Whole-blood RNA and plasma NfL correlations identify biomarker candidates and targetable pathways in MS and NMO

Lukasz S. Wylezinski^1-2, Guzel I. Shaginurova¹, Cheryl L. Sesler¹, and Charles F. Spurlock, III^1-4

¹ Decode Health, Nashville, TN, USA

² Department of Medicine, Vanderbilt University Medical Center, Nashville, TN, USA.

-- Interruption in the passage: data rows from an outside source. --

-- ==== Sys2Proof/Laws/Access.lean ====
section
/-! SUPPORT. What the shared operations of a memory access answer: translation, the cache's readiness, the Mapper, the
read and the write of the MEM step; and the passage of an instruction alone that makes one. -/

namespace Sys2Proof.Machine

/-! ### Translation -/

@[simp] theorem Snapshot.raise_nil (x : Snapshot) : x.raise [] = x := by
  simp [Snapshot.raise]

@[simp] theorem raiseMem_nil (s : State) : s.raiseMem [] = s := by
  simp [State.raiseMem, State.setMem]

/-- Translation reads the parameters and SR alone. -/
theorem addressTranslate_congr {s t : State} (hc : t.cfg = s.cfg) (hs : t.sr = s.sr) (va bad : Word) (mode : AccessMode) :
    addressTranslate t va bad mode = addressTranslate s va bad mode := by
  simp [addressTranslate, segmentMap, userCheck, mappedCheck, State.userMode, hc, hs]

theorem segmentMap_pa (s : State) (va bad bad' : Word) (mode : AccessMode) :
    (segmentMap s va bad mode).pa = (segmentMap s va bad' mode).pa ∧
      (segmentMap s va bad mode).cacheable = (segmentMap s va bad' mode).cacheable ∧
      ((segmentMap s va bad mode).recs = [] ↔ (segmentMap s va bad' mode).recs = []) := by
  unfold segmentMap
  split
  · exact ⟨rfl, rfl, Iff.rfl⟩
  · split
    · exact ⟨rfl, rfl, Iff.rfl⟩
    · split <;> simp

/-- An access that passes its checks goes to the same place whatever address its records would have carried. -/
theorem reaches_bad {s : State} {va pa : Word} {mode : AccessMode} {c : Bool} (h : reaches s va mode pa c) (bad : Word) :
    addressTranslate s va bad mode = { pa := some pa, cacheable := c, recs := [] } := by
  have hs := segmentMap_pa s va bad va mode
  simp only [reaches, addressTranslate, AtResult.mk.injEq, List.append_eq_nil_iff] at h ⊢
  obtain ⟨h1, h2, ⟨h3, h4⟩, h5⟩ := h
  refine ⟨hs.1.trans h1, by rw [hs.2.1, h2], ⟨?_, hs.2.2.2 h4⟩, by rw [hs.1]; exact h5⟩
  unfold userCheck at h3 ⊢
  split at h3 <;> simp_all

theorem reaches_congr {s t : State} (hc : t.cfg = s.cfg) (hs : t.sr = s.sr) {va pa : Word} {mode : AccessMode} {c : Bool}
    (h : reaches s va mode pa c) : reaches t va mode pa c :=
  (addressTranslate_congr hc hs va va mode).trans h

/-- The Mapper has no error for an aligned address. -/
theorem mapperError_aligned {pa : Word} {w : Width} (h : aligned pa w = true) (mode : AccessMode) (bad : Word) :
    mapperError pa w mode bad = [] := by
  simp [mapperError, h]

/-- For a misaligned one it has the address error (R110). -/
theorem mapperError_misaligned {pa : Word} {w : Width} (h : aligned pa w = false) (mode : AccessMode) (bad : Word) :
    mapperError pa w mode bad = [{ kind := .addrErr, mode := mode, badVAddr := bad }] := by
  simp [mapperError, h]

theorem alignCheck_aligned {va : Word} {w : Width} (h : aligned va w = true) (mode : AccessMode) :
    alignCheck va w mode = [] := by
  simp [alignCheck, h]

/-! ### Lanes and draws -/

@[simp] theorem drew_zero (s : State) : s.drew 0 = s := rfl

@[simp] theorem aligned_byte (pa : Word) : aligned pa .byte = true := rfl

theorem laneOrDraw_aligned {s : State} {w : Width} {pa : Word} (h : aligned pa w = true) (word : Word) :
    laneOrDraw s w pa word = laneRead s.cfg.endian w pa word := by
  simp [laneOrDraw, h]

theorem mergeOrDraw_aligned {s : State} {w : Width} {pa : Word} (h : aligned pa w = true) (word v : Word) :
    mergeOrDraw s w pa word v = laneWrite s.cfg.endian w pa word v := by
  simp [mergeOrDraw, h]

theorem laneDraws_aligned {w : Width} {pa : Word} (h : aligned pa w = true) : laneDraws w pa = 0 := by
  simp [laneDraws, h]

/-! ### The cache's readiness -/

theorem lookup_congr {s t : State} (c : CacheId) (hg : t.cfg = s.cfg) (hk : (t.cache c).lines = (s.cache c).lines)
    (pa : Word) : lookup t c pa = lookup s c pa := by
  have : ∀ (g : Geometry) (w n : Nat), lookupFrom (t.cache c) g pa w n = lookupFrom (s.cache c) g pa w n := by
    intro g w n
    induction n generalizing w with
    | zero => rfl
    | succ n ih => simp [lookupFrom, Cache.line, hk, ih]
  unfold lookup
  rw [hg, this]

/-- An IDLE cache that holds the line is ready, and stays as it is. -/
theorem cacheReady_hit {s : State} {c : CacheId} {pa : Word} {way : Nat} (hi : (s.cache c).ctrl = .idle)
    (hl : lookup s c pa = some way) (mode : AccessMode) : cacheReady s c pa mode = (true, s) := by
  simp [cacheReady, hi, hl]

/-- A cache that is not IDLE is not ready, and stays as it is. -/
theorem cacheReady_busy {s : State} {c : CacheId} (hi : (s.cache c).ctrl ≠ .idle) (pa : Word) (mode : AccessMode) :
    cacheReady s c pa mode = (false, s) := by
  simp [cacheReady, hi]

/-- An IDLE cache without the line starts the miss. -/
theorem cacheReady_miss {s : State} {c : CacheId} {pa : Word} (hi : (s.cache c).ctrl = .idle)
    (hl : lookup s c pa = none) (mode : AccessMode) : cacheReady s c pa mode = (false, startMiss s c pa mode) := by
  simp [cacheReady, hi, hl]

/-- A cache that is ready is IDLE and holds the line; nothing has changed. -/
theorem cacheReady_true {s t : State} {c : CacheId} {pa : Word} {mode : AccessMode} (h : cacheReady s c pa mode = (true, t)) :
    t = s ∧ (s.cache c).ctrl = .idle ∧ ∃ way, lookup s c pa = some way := by
  unfold cacheReady at h
  split at h
  · simp at h
  · split at h
    · rename_i hi _ _ hl
      simp only [Prod.mk.injEq, true_and] at h
      exact ⟨h.symm, not_not.mp hi, _, hl⟩
    · simp at h

/-- A miss changes its cache alone, and there the controller, the transaction and the miss counter. -/
theorem startMiss_eq (s : State) (c : CacheId) (pa : Word) (mode : AccessMode) :
    ∃ st tx, startMiss s c pa mode =
      s.setCache c { s.cache c with ctrl := st, txn := some tx, misses := (s.cache c).misses + 1 } := by
  simp only [startMiss]
  split
  · exact ⟨_, _, rfl⟩
  · exact ⟨_, _, rfl⟩

/-- A miss leaves its cache as R142 and R144 say. -/
theorem startMiss_missStarted (s : State) (c : CacheId) (pa : Word) (mode : AccessMode) :
    missStarted s c pa mode ((startMiss s c pa mode).cache c) := by
  have hc : ∀ k : Cache, (s.setCache c k).cache c = k := by intro k; cases c <;> rfl
  have hi : s.cacheIsolated c = true ↔ c = .dcache ∧ s.sr.getLsbD 16 = true := by
    cases c <;> simp [State.cacheIsolated, State.isolated]
  simp only [startMiss, missStarted]
  split
  · rename_i h
    simp only [Bool.and_eq_true, bne_iff_ne, ne_eq, Bool.not_eq_true', Bool.eq_false_iff, hi] at h
    obtain ⟨⟨⟨h1, h2⟩, h3⟩, h4⟩ := h
    rw [hc]
    exact ⟨rfl, rfl, rfl, fun _ => ⟨rfl, rfl⟩, fun n => absurd ⟨h1, h2, h3, h4⟩ n⟩
  · rename_i h
    rw [hc]
    refine ⟨rfl, rfl, rfl, fun ⟨h1, h2, h3, h4⟩ => absurd ?_ h, fun _ => ⟨rfl, rfl⟩⟩
    simp only [Bool.and_eq_true, bne_iff_ne, ne_eq, Bool.not_eq_true', Bool.eq_false_iff, hi]
    exact ⟨⟨⟨h1, h2⟩, h3⟩, h4⟩

/-- A cache that is not ready has changed itself alone, and no line. -/
theorem cacheReady_false {s t : State} {c : CacheId} {pa : Word} {mode : AccessMode} (h : cacheReady s c pa mode = (false, t)) :
    ∃ k, t = s.setCache c k ∧ k.lines = (s.cache c).lines := by
  unfold cacheReady at h
  split at h
  · simp only [Prod.mk.injEq, true_and] at h
    exact ⟨s.cache c, by subst h; cases c <;> rfl, rfl⟩
  · split at h
    · simp at h
    · simp only [Prod.mk.injEq, true_and] at h
      obtain ⟨st, tx, e⟩ := startMiss_eq s c pa mode
      exact ⟨_, h.symm.trans e, rfl⟩

/-! ### The Mapper -/

theorem mapperFetch_memory {s : State} {pa : Word} (h : isDevice s.cfg pa = false) (w : Width) (c : Client) :
    mapperFetch s pa w c = (memoryValue s pa w, s) := by
  simp [mapperFetch, h, memoryValue]

theorem mapperFetch_device {s : State} {pa : Word} (h : isDevice s.cfg pa = true) (w : Width) (c : Client) :
    mapperFetch s pa w c = (w.truncate (Config.freeWord s.draws),
      { s.drew 1 with devLog := s.devLog ++ [{ client := c, addr := pa, bytes := w.bytes, data := none }] }) := by
  simp [mapperFetch, h, State.freeWord]

theorem mapperStore_memory {s : State} {pa : Word} (h : isDevice s.cfg pa = false) (w : Width) (v : Word) (c : Client) :
    mapperStore s pa w v c = { s with mem := s.mem.writeBytes pa (bytesOfValue s.cfg.endian w.bytes v) } := by
  simp [mapperStore, h]

theorem mapperStore_device {s : State} {pa : Word} (h : isDevice s.cfg pa = true) (w : Width) (v : Word) (c : Client) :
    mapperStore s pa w v c =
      { s with devLog := s.devLog ++ [{ client := c, addr := pa, bytes := w.bytes, data := some (w.truncate v) }] } := by
  simp [mapperStore, h]

/-! ### The read and the write of the MEM step -/

/-- A read whose checks pass is the read at the place they lead to. -/
theorem memRead_reaches {s : State} {va pa bad : Word} {w : Width} {c : Bool} (he : s.pipe.mem.exc = [])
    (ha : aligned va w = true) (hr : reaches s va .load pa c) : memRead s va bad w = readAt s pa c w bad := by
  simp [memRead, reaches_bad hr bad, alignCheck_aligned ha, he]

/-- An uncached read at an aligned address is one Mapper call. -/
theorem readAt_uncached {s : State} {pa bad : Word} {w : Width} (h : aligned pa w = true) :
    readAt s pa false w bad = .done (mapperFetch s pa w .dcache).1 (mapperFetch s pa w .dcache).2 := by
  simp [readAt, mapperError_aligned h]

/-- At a misaligned one it ends in the Mapper's address error (R110). -/
theorem readAt_misaligned {s : State} {pa bad : Word} {w : Width} (h : aligned pa w = false) :
    readAt s pa false w bad = .faulted (s.raiseMem [{ kind := .addrErr, mode := .load, badVAddr := bad }]) := by
  simp [readAt, mapperError_misaligned h]

/-- A read with a record, its own or from before, is not performed. -/
theorem memRead_faulted {s : State} {va bad : Word} {w : Width}
    (h : s.pipe.mem.exc ++ (alignCheck va w .load ++ (addressTranslate s va bad .load).recs) ≠ []) :
    memRead s va bad w = .faulted (s.raiseMem (alignCheck va w .load ++ (addressTranslate s va bad .load).recs)) := by
  unfold memRead
  rw [if_pos]
  simpa [State.raiseMem, State.setMem, Snapshot.raise] using h

/-- A write whose checks pass is the write at the places they lead to. -/
theorem memWrite_reaches {s : State} {bad : Word} {items : List StoreItem} (he : s.pipe.mem.exc = [])
    (h : storeRecs s bad items = []) :
    memWrite s bad items = writeAt s bad (items.map (storeTarget s bad)) := by
  unfold memWrite
  rw [h, raiseMem_nil]
  exact if_neg (by simp [he])

/-- Stores for which the Mapper has no error wait for their lines and are then performed. -/
theorem writeAt_ok {s : State} {bad : Word} {ts : List StoreTarget} (h : storeErrors bad ts = []) :
    writeAt s bad ts = if (storesReady s ts).1 then .done 0#32 (storeAll (storesReady s ts).2 ts)
      else .stall (storesReady s ts).2 := by
  unfold writeAt
  rw [h]
  dsimp only
  split <;> simp_all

³ Thomas F. Frist, Jr. College of Medicine, Belmont University, Nashville, TN, USA

⁴ Wagner School of Public Service, New York University, New York, NY, USA

Background and Objectives. Neurofilament light chain (NfL) is a quantitative biomarker of neuroaxonal injury used to assess neurological disease activity. Linking peripheral blood RNA expression to plasma NfL levels can reveal immune and metabolic pathways associated with injury and may uncover complementary biomarkers. Our prior work identified distinct whole-blood RNA signatures and molecular subgroups at high versus low plasma NfL concentrations in relapsing-remitting multiple sclerosis (RRMS) and neuromyelitis optica (NMO). This study correlates RNA with plasma NfL in RRMS and NMO to define shared and disease-specific pathway signatures that aid in the identification of biomarker and therapeutic targets.

Methods. Peripheral whole blood was collected in PAXgene Blood RNA tubes from treatment-naive RRMS (n=105) and NMO (n=48). NfL was quantified in matched EDTA plasma. RNA-seq was performed, and gene expression correlations with plasma NfL were calculated within each disease group. NfL-associated genes underwent enrichment analysis across multiple curated pathway libraries. Pathways were ranked by cross-library concordance and disease relevance.

Results. Across diseases, enrichment converged on lipid and lipoprotein biology, including chylomicron and plasma lipoprotein assembly, which aligns with myelin lipid demands and immunometabolic regulation. In RRMS, dominant signals included ABC transporter activity and lipoprotein remodeling (such as ABCA6, ABCA9, APOB), along with junctional and adhesion pathways involving type I hemidesmosome components, supporting blood-brain barrier integrity, leukocyte trafficking, and remyelination. In NMO, correlations highlighted FGFR signaling with downstream PI3K and phospholipase C modules (FGF2), as well as interleukin signaling (IL-18 and IL-1b) and lipoprotein assembly (MTTP), consistent with astrocytopathy and cytokine-driven injury. Shared features included lipid pathways and cytokine, MAPK, and PI3K networks, indicating convergent inflammatory and metabolic processes associated with axonal injury.

Conclusion. Correlating whole-blood RNA expression with plasma NfL reveals clinically relevant biological themes. RRMS shows ABC transporters, lipoprotein remodeling, and junctional programs that may influence blood-brain barrier function and repair. NMO features FGFR-centered signaling with PI3K and phospholipase C branches, interleukin activity, and lipoprotein assembly. Findings identify complementary biomarker candidates and support therapeutic hypotheses consistent with IL-6 and complement activation in NMO, as well as S1P, B-cell, and trafficking mechanisms in MS. Future validation combining these RNA-NfL datasets with imaging and clinical measures could enhance disease activity assessments, enable personalized monitoring, and guide treatment options.